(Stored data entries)
++++++

/-- A Live evaluation of some clusters (R62, R63), counted in EVAL_SEQ; CAPACITY_CHANGED once where it moves a limit by more than 1 % (R74). -/
def State.evaluate (s : State) (ks : List Nat) : State × Nat :=
  let s1 : State := { s with tt := { s.tt with evalSeq := s.tt.evalSeq + 1 } }
  ks.foldl (fun a k =>
    let r := a.1.evaluateCluster k
    (r.1, a.2 + r.2)) (if ks.any s.limitMoves then s1.evtFree s1.observers 0x012 else s1, 0)

/-- PROFILE_CHANGED and the reply of TT_SET_PROFILE (R69). -/
def profileDone (s : State) (old new shed : Nat) : CmdOut :=
  ok (s.evt s.everyone 0x013 (old + 256 * new)) (le 1 old ++ le 1 new ++ le 2 shed)

def State.withProfile (s : State) (p : Profile) : State := { s with tt := { s.tt with profile := p } }

/-- Into Live: the first evaluation is made at once, from the limits of the profile before (R70). -/
def State.enterLive (s : State) : State × Nat :=
  let before := allClusters.map (fun k => (k, s.limit k))
  ({ (s.withProfile .live) with tt := { (s.withProfile .live).tt with liveLimit := before } }).evaluate allClusters

/-- Table 02-6a from Live to Fixed. -/
def setFixedFromLive (s : State) (force : Bool) : CmdOut :=
  if s.belowRated then refuse s stWrongState 0
  else
    let excess := allClusters.filter (fun k => decide (3400000 < s.commit k))
    match excess with
    | k :: _ =>
      if force then
        let r := excess.foldl (fun (a : State × Nat) k =>
          let x := a.1.shedDown k 3400000 7
          (x.1, a.2 + x.2)) (s, 0)
        profileDone (r.1.withProfile .fixed) 1 0 r.2
      else refuse s stWouldBreak (((s.shedOrder k).head?.map (·.1)).getD 0xFFFF)
    | [] => profileDone (s.withProfile .fixed) 1 0 0

/-- Table 02-6a into Placement. -/
def setPlacement (s : State) (force : Bool) : CmdOut :=
  if s.safetyPresent then refuse s stWrongState 0
  else match s.heldContracts with
    | [] => profileDone (s.withProfile .placement) s.tt.profile.code 2 0
    | e :: r =>
      if force then
        let s1 := (e :: r).foldl (fun s x => s.shedContract x.1 7) s
        profileDone (s1.withProfile .placement) s.tt.profile.code 2 (r.length + 1)
      else refuse s stWouldBreak e.1

/-- TT_SET_PROFILE (R69, R70, Table 02-6a). -/
def ttSetProfile (s : State) (h : Pkt) (p : TtSetProfile) : CmdOut :=
  check s [ownerOnly h, badIf (2 < p.profile) 0] (fun _ =>
    let old := s.tt.profile
    let new := profileOf p.profile
    if new == old then ok s (le 1 old.code ++ le 1 new.code ++ le 2 0)
    else if new == .placement then setPlacement s p.force
    else if old == .placement && !s.hst.placed.isEmpty then refuse s stWrongState 0
    else if new == .live then
      if s.safetyPresent then refuse s stWrongState 0
      else
        let r := s.enterLive
        profileDone r.1 old.code 1 r.2
    else if old == .live then setFixedFromLive s p.force
    else profileDone (s.withProfile .fixed) old.code 0 0)

def execTtSetProfile (h : Pkt) (p : TtSetProfile) (s : State) : Host.Outcome State Fault Refusal :=
  cmd (.ttSetProfile h p) { op := 0x0104, len := some 4 } h s (fun s => ttSetProfile s h p)

/-- TT_CHECK_REMOVAL: R71 and R72 as a trial (R72). -/
def ttCheckRemoval (s : State) (h : Pkt) (k : Nat) : CmdOut :=
  check s [ownerOnly h, badIf (15 < k) 0, failIf (s.tt.profile == .placement) stWrongState 0] (fun _ =>
    let plan := s.removalPlan k
    ok s (le 2 plan.1.length ++ le 2 plan.2.length ++ le 2 ((plan.2.head?.map (·.1)).getD 0xFFFF) ++ zeros 2))

def execTtCheckRemoval (h : Pkt) (cluster : Nat) (s : State) : Host.Outcome State Fault Refusal :=
  cmd (.ttCheckRemoval h cluster) { op := 0x0105, len := some 4, ro := true } h s (fun s => ttCheckRemoval s h cluster)

/-- TT_LIST (R530). -/
def ttList (s : State) (h : Pkt) (p : TtList) : CmdOut :=
  check s [badIf (1000 < p.count) 2, badIf (5 < p.filter && p.filter != 0xFF) 4] (fun _ =>
    let all := s.tt.contracts.filter (fun e =>
      (s.visible h e.1).isSome && (p.filter == 0xFF || e.2.state.code == p.filter))
    let out := (all.filter (fun e => decide (p.start ≤ e.1))).take p.count
    ok s (le 2 all.length ++ le 2 out.length ++ out.flatMap (fun e => le 2 e.1 ++ le 1 e.2.state.code ++ le 1 e.2.cluster)))

def execTtList (h : Pkt) (p : TtList) (s : State) : Host.Outcome State Fault Refusal :=
  cmd (.ttList h p) { op := 0x0106, len := some 8, ro := true } h s (fun s => ttList s h p)

/-! ## Sentinels (R44, R45, R60, R61, R67) -/

/-- The pair of a cluster is judged at the reading of its second sentinel: three readings beyond 125 thousandths make it disagree, three within end it
(R45). -/
def PairWatch.read (w : PairWatch) (apart : Bool) : PairWatch :=
  if apart then { beyond := w.beyond + 1, within := 0, disagree := w.disagree || decide (3 ≤ w.beyond + 1) }
  else { beyond := 0, within := w.within + 1, disagree := w.disagree && decide (w.within + 1 < 3) }
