def State.fltReg (s : State) (o : Nat) : Nat :=
  if o == 0x000 then
    regWord [(0, 1, b2n s.flt.errFault), (1, 1, b2n s.flt.selftest.isSome), (2, 1, b2n s.selftestFail), (3, 1, b2n s.flt.haltSource.isSome)
      , (8, 3, s.maxUnack.getD 0), (11, 1, b2n (!s.unacked.isEmpty)), (16, 6, s.flt.history.length)]
  else if inArray o 0x020 8 4 then listWord (faultBytes s.flt.first) ((o - 0x020) / 4)
  else if inArray o 0x040 8 4 then maskWord ((o - 0x040) / 4) s.faultActive
  else if inArray o 0x060 8 4 then maskWord ((o - 0x060) / 4) s.unackSource
  else if inArray o 0x080 8 4 then maskWord ((o - 0x080) / 4) (fun i => s.flt.forced.contains i)
  else if o == 0x0A0 then s.flt.seq.toNat
  else if o == 0x0A4 then regWord [(0, 16, s.flt.sramMs), (16, 16, s.flt.dramS)]
  else if o == 0x0A8 then s.flt.ceSram.toNat
  else if o == 0x0AC then s.flt.ceDram.toNat
  else 0

def State.pwrReg (s : State) (o : Nat) : Nat :=
  if o == 0x000 then regWord [(0, 3, s.pwr.state.code), (3, 1, b2n s.pwr.pfwLow), (4, 1, b2n s.pwr.pfwSeen), (5, 1, b2n s.pwr.wakeRefused)]
  else if o == 0x004 then regWord [(0, 4, s.pwr.cause), (4, 1, b2n s.pwr.orderly), (5, 1, b2n s.pwr.lostSupply)]
  else if o == 0x008 then b2n s.pwr.wake
  else if o == 0x00C then regWord [(0, 1, s.fw.running), (1, 1, s.fw.boot), (2, 1, s.fw.alc), (3, 1, b2n s.commitPending)]
  else if o == 0x010 then lowWord s.fw.minSvn
  else if o == 0x014 then regWord [(0, 16, s.pwr.startupMs), (16, 16, s.pwr.wakeUs)]
  else 0

def State.prtReg (s : State) (part : Nat) (full : Bool) (p o : Nat) : Nat :=
  let x := s.port p
  let ring := fun (t : Table HostRing) (f : HostRing → W32) =>
    if s.holds part kindPort p then ((tget part t).map (fun r => (f r).toNat)).getD 0 else 0
  if 23 < p then 0
  else if o == 0x000 then
    regWord ([(0, 1, b2n x.link), (1, 3, (x.mode.map (fun m => m.mode)).getD 0), (4, 1, b2n (x.mode.isSome && x.fullDuplex)), (5, 1, b2n (s.paused p)), (6, 1, b2n x.xoff)
      , (7, 1, b2n x.fecLock), (8, 1, b2n x.rxDropSeen), (9, 1, b2n x.ringEmptySeen), (10, 1, b2n x.txDropSeen), (11, 1, b2n x.linkDownSeen)
      , (12, 1, b2n (x.mode.any (fun m => m.mgmt)))] ++ (if full then [(16, 13, x.rxq.length)] else []))
  else if inArray o 0x100 55 4 then (if full then (tgetD ((o - 0x100) / 4) 0 x.cnt).toNat else 0)
  else if o == 0x300 then ring x.rxRings (fun r => r.tail)
  else if o == 0x304 then ring x.rxRings (fun r => r.head)
  else if o == 0x308 then ring x.txRings (fun r => r.tail)
  else if o == 0x30C then ring x.txRings (fun r => r.head)
  else 0

/-! ## The functions of the endpoint (Table 14-1) -/

/-- The Device ID of PF_n. -/
def pcieDeviceId (n : Nat) : Nat := if n == 0 then 0x7240 else 0x7241

/-- The class code of every function: signal processing controller, other. -/
def pcieClass : Nat := 0x118000

/-! ## BAR0 (R401, R402, R532) -/

/-- The live word at an offset, for a partition that exists. -/
def State.windowReg (s : State) (part off : Nat) : Nat :=
  let full := s.observes part
  let o := off % 4096
  match off / 4096 with
  | 0x00 => s.devReg o
  | 0x01 => s.ttReg full o
  | 0x02 => s.ingReg part full o
  | 0x03 => s.pltReg part full o
  | 0x04 => s.wchReg part full o
  | 0x05 => s.nrgReg part o
  | 0x06 => s.oscReg part full o
  | 0x07 => s.cohReg part full o
  | 0x08 => s.alcReg part full o
  | 0x09 => s.recReg part full o
  | 0x0A => s.schReg part full o
  | 0x0B => s.tbReg full o
  | 0x0C => s.hstReg part o
  | 0x10 => s.keyReg part full o
  | 0x11 => s.fltReg o
  | 0x12 => s.pwrReg o
  | 0x20 => if o < 1024 then (s.part part).msixWord (o / 4) else 0
  | 0x21 => if o == 0 then lowWord (s.part part).msixPending.toNat else if o == 4 then highWord (s.part part).msixPending.toNat else 0
  | w => if 0x18 ≤ w && w < 0x20 then s.prtReg part full ((off - 0x18000) / 1024) (off % 1024) else 0

/-- While a partition is ABSENT, and until start-up is done, only HST_ID reads (R401, Table 17-4). -/
def State.liveReg (s : State) (part off : Nat) : Nat :=
  if off == 0xC000 then s.hstId part
  else if (s.part part).state == .absent || !s.pwr.startupDone then 0 else s.windowReg part off

/-- Where a partition's shadow of a register is kept. -/
def shadowKey (part off : Nat) : Nat := 1048576 * part + off

/-- A captured register still reads as other than 0 in the partition. -/
def State.shadowSeen (s : State) (part off : Nat) : Bool :=
  match off / 4096 with
  | 0x05 => s.holds part kindPulseIn ((off - 0x5100) / 8)
  | 0x08 => s.reads part kindLogic 0 && s.observes part
  | 0x0B => decide (off < 0xB020) || s.observes part
  | _ => s.observes part

/-- One 32-bit read and what it leaves: a shadow serves one read; a read of TB_NOW_LO_n without a snapshot latches TB_NOW_HI_n (R367). -/
def State.readWord (s : State) (part off : Nat) : Nat × State :=
  let key := shadowKey part off
  let put := fun (t : Table Nat) => ({ s with hst := { s.hst with shadow := t } } : State)
  match tget key s.hst.shadow with
  | some v => (if s.shadowSeen part off then v else 0, put (tdel key s.hst.shadow))
  | none =>
    if 0xB000 ≤ off && off < 0xB020 && off % 8 == 0 && (s.part part).state != .absent && s.pwr.startupDone then
      (s.liveReg part off, put (tset (shadowKey part (off + 4)) (s.liveReg part (off + 4)) s.hst.shadow))
    else (s.liveReg part off, s)

/-- A read of 8, 16, 32 or 64 bits: a narrow one returns the bytes addressed, a wide one a pair from one instant. An unaligned read, or one of another
width, is not accepted and returns 0. -/
def State.barRead (s : State) (part off width : Nat) : Nat × State :=
  if width == 64 && off % 8 == 0 then
    let a := s.readWord part off
    let b := a.2.readWord part (off + 4)
    (a.1 + 4294967296 * b.1, b.2)
  else if (width == 32 && off % 4 == 0) || (width == 16 && off % 2 == 0) || width == 8 then
    let a := s.readWord part (off / 4 * 4)
    (a.1 / 2 ^ (8 * (off % 4)) % 2 ^ width, a.2)
  else (0, s)

end Sys2Proof.Machine
end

++++++

> _Task item_:
Output each line of the records above exactly, beginning at the first, and stop once the line containing "else refuse s stWouldBreak (((s.shedOrder" has been output.

> _Your response_:
/-- A Live evaluation of some clusters (R62, R63), counted in EVAL_SEQ; CAPACITY_CHANGED once where it moves a limit by more than 1 % (R74). -/
def State.evaluate (s : State) (ks : List Nat) : State × Nat :=
  let s1 : State := { s with tt := { s.tt with evalSeq := s.tt.evalSeq + 1 } }
  ks.foldl (fun a k =>
    let r := a.1.evaluateCluster k
    (r.1, a.2 + r.2)) (if ks.any s.limitMoves then s1.evtFree s1.observers 0x012 else s1, 0)

/-- PROFILE_CHANGED and the reply of TT_SET_PROFILE (R69). -/
def profileDone (s : State) (old new shed : Nat) : CmdOut :=
  ok (s.evt s.everyone 0x013 (old + 256 * new)) (le 1 old ++ le 1 new ++ le 2 shed)

def State.withProfile (s : State) (p : Profile) : State := { s with tt := { s.tt with profile := p } }

/-- Into Live: the first evaluation is made at once, from the limits of the profile before (R70). -/
def State.enterLive (s : State) : State × Nat :=
  let before := allClusters.map (fun k => (k, s.limit k))
  ({ (s.withProfile .live) with tt := { (s.withProfile .live).tt with liveLimit := before } }).evaluate allClusters

/-- Table 02-6a from Live to Fixed. -/
def setFixedFromLive (s : State) (force : Bool) : CmdOut :=
  if s.belowRated then refuse s stWrongState 0
  else
    let excess := allClusters.filter (fun k => decide (3400000 < s.commit k))
    match excess with
    | k :: _ =>
      if force then
        let r := excess.foldl (fun (a : State × Nat) k =>
          let x := a.1.shedDown k 3400000 7
          (x.1, a.2 + x.2)) (s, 0)
        profileDone (r.1.withProfile .fixed) 1 0 r.2
      else refuse s stWouldBreak (((s.shedOrder k).head?.map (·.1)).getD 0xFFFF)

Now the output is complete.